[Problem requirements] From the records below, extract only the lines running from the line with "s.held := rfl" to the line with "s.stories := rfl", both lines included, reproducing them exactly.

[Material provided]
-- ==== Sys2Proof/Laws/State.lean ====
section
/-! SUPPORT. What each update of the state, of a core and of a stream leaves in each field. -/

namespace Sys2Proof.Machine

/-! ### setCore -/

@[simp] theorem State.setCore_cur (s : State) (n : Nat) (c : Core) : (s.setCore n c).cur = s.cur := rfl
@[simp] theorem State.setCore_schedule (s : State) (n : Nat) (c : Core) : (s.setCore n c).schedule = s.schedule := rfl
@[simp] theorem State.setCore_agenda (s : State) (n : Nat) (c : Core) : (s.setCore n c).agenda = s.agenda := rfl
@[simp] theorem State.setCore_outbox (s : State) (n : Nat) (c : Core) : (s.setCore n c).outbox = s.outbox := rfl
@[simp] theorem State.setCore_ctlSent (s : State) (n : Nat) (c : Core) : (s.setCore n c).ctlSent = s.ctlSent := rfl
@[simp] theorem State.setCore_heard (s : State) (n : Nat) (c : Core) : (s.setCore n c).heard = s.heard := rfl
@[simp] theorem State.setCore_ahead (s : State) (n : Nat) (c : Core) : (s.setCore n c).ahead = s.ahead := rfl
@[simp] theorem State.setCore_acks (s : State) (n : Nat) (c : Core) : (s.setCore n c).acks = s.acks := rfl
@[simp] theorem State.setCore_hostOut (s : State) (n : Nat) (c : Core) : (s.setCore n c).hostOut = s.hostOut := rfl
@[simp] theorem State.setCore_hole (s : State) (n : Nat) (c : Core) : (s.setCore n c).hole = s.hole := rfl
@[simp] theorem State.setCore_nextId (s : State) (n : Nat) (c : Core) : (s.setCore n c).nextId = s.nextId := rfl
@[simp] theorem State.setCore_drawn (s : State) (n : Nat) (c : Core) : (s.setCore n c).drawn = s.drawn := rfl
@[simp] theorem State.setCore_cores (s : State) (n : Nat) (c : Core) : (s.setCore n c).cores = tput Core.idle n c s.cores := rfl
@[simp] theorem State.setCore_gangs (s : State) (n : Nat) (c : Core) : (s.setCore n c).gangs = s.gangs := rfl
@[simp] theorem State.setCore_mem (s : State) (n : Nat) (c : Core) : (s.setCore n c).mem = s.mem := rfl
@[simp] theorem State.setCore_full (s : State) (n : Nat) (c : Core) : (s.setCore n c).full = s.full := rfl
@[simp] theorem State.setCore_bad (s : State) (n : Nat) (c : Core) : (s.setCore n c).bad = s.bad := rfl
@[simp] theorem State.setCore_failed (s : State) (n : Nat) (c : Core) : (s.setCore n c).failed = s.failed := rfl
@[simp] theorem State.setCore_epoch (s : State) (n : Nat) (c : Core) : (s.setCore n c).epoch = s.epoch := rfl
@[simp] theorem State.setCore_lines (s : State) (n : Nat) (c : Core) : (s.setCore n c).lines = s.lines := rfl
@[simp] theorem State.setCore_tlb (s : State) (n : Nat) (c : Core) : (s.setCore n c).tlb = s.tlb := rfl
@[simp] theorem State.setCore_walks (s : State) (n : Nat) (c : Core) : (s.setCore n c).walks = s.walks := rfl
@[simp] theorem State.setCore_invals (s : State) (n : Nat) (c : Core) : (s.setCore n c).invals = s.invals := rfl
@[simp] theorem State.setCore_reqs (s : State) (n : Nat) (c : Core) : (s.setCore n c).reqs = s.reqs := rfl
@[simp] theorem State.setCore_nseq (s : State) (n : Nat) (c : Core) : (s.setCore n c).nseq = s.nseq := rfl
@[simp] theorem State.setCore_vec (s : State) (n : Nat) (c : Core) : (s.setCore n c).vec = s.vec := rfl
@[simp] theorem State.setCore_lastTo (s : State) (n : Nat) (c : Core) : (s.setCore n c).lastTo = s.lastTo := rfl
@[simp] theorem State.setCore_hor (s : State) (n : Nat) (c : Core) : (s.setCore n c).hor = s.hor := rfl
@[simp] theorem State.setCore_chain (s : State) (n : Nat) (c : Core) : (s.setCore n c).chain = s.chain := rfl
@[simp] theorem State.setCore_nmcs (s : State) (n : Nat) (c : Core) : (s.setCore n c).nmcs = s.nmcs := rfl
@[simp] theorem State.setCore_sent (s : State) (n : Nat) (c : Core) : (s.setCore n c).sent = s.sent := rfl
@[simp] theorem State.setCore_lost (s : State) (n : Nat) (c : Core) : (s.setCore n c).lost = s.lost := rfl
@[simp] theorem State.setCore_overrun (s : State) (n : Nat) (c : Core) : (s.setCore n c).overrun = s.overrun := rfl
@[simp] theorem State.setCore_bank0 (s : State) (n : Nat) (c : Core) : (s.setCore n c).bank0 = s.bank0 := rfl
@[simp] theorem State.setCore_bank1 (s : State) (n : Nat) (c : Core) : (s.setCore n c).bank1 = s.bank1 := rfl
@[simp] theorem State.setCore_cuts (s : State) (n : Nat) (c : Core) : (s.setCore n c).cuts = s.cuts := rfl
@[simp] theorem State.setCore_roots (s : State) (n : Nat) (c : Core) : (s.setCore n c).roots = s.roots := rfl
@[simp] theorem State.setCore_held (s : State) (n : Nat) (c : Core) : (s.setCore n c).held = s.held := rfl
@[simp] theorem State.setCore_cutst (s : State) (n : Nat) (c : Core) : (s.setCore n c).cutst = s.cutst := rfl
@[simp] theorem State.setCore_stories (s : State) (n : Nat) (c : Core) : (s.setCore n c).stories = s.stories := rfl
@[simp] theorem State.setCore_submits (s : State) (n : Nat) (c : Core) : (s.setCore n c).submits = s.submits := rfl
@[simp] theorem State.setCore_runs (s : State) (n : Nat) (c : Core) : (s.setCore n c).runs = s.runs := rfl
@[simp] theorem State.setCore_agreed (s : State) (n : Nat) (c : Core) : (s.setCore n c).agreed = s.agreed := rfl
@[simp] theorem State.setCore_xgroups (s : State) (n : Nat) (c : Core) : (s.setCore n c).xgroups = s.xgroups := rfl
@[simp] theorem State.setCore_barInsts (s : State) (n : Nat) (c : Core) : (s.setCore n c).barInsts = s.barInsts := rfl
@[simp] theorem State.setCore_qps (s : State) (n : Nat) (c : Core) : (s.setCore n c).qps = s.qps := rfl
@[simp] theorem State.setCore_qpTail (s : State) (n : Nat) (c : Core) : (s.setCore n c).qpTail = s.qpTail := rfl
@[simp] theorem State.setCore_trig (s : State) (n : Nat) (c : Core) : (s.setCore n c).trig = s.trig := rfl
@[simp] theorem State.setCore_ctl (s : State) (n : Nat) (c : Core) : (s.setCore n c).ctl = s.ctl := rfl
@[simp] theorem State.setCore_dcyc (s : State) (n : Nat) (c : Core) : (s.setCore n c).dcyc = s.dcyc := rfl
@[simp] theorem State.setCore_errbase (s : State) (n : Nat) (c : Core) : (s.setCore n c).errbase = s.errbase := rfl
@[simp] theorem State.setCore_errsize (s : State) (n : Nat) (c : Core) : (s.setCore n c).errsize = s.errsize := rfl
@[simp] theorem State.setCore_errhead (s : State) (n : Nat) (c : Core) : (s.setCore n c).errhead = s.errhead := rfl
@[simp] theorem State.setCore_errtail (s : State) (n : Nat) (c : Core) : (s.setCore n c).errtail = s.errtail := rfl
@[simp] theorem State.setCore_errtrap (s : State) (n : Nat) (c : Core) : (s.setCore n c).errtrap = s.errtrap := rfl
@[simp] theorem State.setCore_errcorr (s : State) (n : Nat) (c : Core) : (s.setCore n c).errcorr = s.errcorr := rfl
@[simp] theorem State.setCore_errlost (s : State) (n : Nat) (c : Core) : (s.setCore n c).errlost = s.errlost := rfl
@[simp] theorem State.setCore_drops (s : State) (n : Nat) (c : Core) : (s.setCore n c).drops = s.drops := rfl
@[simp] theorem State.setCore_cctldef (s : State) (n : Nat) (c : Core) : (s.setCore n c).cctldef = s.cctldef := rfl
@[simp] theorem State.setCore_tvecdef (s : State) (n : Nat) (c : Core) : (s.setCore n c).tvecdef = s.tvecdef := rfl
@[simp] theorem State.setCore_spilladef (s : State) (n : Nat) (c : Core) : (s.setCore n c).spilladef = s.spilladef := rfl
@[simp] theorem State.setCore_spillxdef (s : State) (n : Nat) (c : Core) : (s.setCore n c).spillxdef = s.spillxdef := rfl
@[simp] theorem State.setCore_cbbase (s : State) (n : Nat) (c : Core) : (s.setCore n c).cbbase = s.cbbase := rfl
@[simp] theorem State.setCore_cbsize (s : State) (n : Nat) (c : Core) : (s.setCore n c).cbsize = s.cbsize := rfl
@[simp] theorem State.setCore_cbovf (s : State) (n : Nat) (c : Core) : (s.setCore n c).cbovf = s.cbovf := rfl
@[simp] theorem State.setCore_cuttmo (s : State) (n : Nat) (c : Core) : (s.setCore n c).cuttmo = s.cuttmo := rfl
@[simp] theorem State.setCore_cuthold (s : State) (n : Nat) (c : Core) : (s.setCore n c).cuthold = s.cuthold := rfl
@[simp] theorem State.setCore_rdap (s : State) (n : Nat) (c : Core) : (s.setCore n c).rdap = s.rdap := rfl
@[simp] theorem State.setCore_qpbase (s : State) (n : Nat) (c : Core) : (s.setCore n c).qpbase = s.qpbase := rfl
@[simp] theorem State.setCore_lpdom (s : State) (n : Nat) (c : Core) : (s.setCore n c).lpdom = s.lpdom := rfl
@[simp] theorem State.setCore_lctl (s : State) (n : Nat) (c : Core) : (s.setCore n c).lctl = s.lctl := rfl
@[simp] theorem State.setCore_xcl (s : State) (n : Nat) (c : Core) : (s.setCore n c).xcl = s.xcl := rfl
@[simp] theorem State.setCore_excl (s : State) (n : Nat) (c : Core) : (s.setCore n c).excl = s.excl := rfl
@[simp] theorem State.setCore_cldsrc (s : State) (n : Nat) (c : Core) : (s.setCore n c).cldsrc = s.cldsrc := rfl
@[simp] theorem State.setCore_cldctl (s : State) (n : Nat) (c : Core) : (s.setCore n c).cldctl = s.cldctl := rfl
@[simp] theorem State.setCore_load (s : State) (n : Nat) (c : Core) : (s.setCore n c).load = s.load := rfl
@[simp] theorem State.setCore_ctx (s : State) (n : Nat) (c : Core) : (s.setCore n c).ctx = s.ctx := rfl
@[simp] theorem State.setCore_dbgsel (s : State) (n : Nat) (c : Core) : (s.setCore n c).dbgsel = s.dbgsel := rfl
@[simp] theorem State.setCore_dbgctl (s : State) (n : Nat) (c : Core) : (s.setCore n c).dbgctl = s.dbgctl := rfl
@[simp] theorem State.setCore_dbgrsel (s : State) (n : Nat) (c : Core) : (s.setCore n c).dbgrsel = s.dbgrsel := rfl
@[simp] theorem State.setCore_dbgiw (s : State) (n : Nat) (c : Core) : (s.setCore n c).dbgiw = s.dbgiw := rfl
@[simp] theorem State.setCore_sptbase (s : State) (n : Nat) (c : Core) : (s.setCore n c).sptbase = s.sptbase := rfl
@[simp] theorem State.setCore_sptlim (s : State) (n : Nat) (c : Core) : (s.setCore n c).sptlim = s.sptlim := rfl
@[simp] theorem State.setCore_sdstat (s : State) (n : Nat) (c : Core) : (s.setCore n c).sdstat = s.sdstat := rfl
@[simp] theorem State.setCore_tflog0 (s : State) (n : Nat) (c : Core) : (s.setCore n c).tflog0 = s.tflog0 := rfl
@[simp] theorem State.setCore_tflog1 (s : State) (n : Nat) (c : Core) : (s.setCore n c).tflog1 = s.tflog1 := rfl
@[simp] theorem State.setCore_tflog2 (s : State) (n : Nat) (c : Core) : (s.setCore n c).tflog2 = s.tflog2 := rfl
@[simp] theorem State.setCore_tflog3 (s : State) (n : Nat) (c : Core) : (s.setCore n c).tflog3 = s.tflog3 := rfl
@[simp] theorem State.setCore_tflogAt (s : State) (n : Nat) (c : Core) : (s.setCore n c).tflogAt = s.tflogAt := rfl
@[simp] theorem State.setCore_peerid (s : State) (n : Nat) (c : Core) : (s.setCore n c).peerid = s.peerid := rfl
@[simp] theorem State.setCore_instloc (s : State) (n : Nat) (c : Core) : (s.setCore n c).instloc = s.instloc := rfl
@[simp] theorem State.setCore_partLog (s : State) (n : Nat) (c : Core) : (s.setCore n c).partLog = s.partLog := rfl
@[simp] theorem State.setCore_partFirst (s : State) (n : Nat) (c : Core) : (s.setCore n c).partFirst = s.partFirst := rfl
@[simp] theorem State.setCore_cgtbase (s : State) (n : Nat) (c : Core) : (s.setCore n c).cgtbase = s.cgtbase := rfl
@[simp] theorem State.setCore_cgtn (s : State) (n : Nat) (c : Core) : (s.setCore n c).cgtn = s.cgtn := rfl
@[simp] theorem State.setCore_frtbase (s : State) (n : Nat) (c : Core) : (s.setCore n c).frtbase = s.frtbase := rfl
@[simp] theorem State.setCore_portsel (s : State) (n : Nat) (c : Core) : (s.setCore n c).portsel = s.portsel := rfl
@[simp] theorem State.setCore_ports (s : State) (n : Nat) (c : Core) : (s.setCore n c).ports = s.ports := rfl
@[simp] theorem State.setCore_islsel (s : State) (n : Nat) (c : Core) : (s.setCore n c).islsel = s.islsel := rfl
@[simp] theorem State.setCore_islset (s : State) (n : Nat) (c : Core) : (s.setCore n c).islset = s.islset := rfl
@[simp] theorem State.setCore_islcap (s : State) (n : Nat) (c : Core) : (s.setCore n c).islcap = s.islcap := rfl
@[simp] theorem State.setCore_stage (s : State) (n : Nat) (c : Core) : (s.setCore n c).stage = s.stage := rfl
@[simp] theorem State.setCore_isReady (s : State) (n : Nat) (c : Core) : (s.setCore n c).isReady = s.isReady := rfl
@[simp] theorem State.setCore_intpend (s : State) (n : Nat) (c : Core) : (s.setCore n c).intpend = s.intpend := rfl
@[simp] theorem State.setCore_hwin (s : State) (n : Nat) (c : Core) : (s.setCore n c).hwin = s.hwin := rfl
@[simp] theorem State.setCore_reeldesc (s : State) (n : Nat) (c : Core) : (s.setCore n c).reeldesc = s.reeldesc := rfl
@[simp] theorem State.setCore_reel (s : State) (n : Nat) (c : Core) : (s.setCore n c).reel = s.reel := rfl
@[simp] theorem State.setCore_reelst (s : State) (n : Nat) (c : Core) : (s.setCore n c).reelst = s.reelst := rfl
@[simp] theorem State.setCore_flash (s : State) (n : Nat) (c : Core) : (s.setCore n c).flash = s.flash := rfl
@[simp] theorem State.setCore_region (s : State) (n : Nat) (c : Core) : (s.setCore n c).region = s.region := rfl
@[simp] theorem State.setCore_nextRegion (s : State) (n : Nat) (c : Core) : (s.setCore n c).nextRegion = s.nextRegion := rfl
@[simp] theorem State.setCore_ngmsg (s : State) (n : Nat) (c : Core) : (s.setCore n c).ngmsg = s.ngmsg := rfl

[Exercise response]
@[simp] theorem State.setCore_held (s : State) (n : Nat) (c : Core) : (s.setCore n c).held = s.held := rfl
@[simp] theorem State.setCore_cutst (s : State) (n : Nat) (c : Core) : (s.setCore n c).cutst = s.cutst := rfl
@[simp] theorem State.setCore_stories (s : State) (n : Nat) (c : Core) : (s.setCore n c).stories = s.stories := rfl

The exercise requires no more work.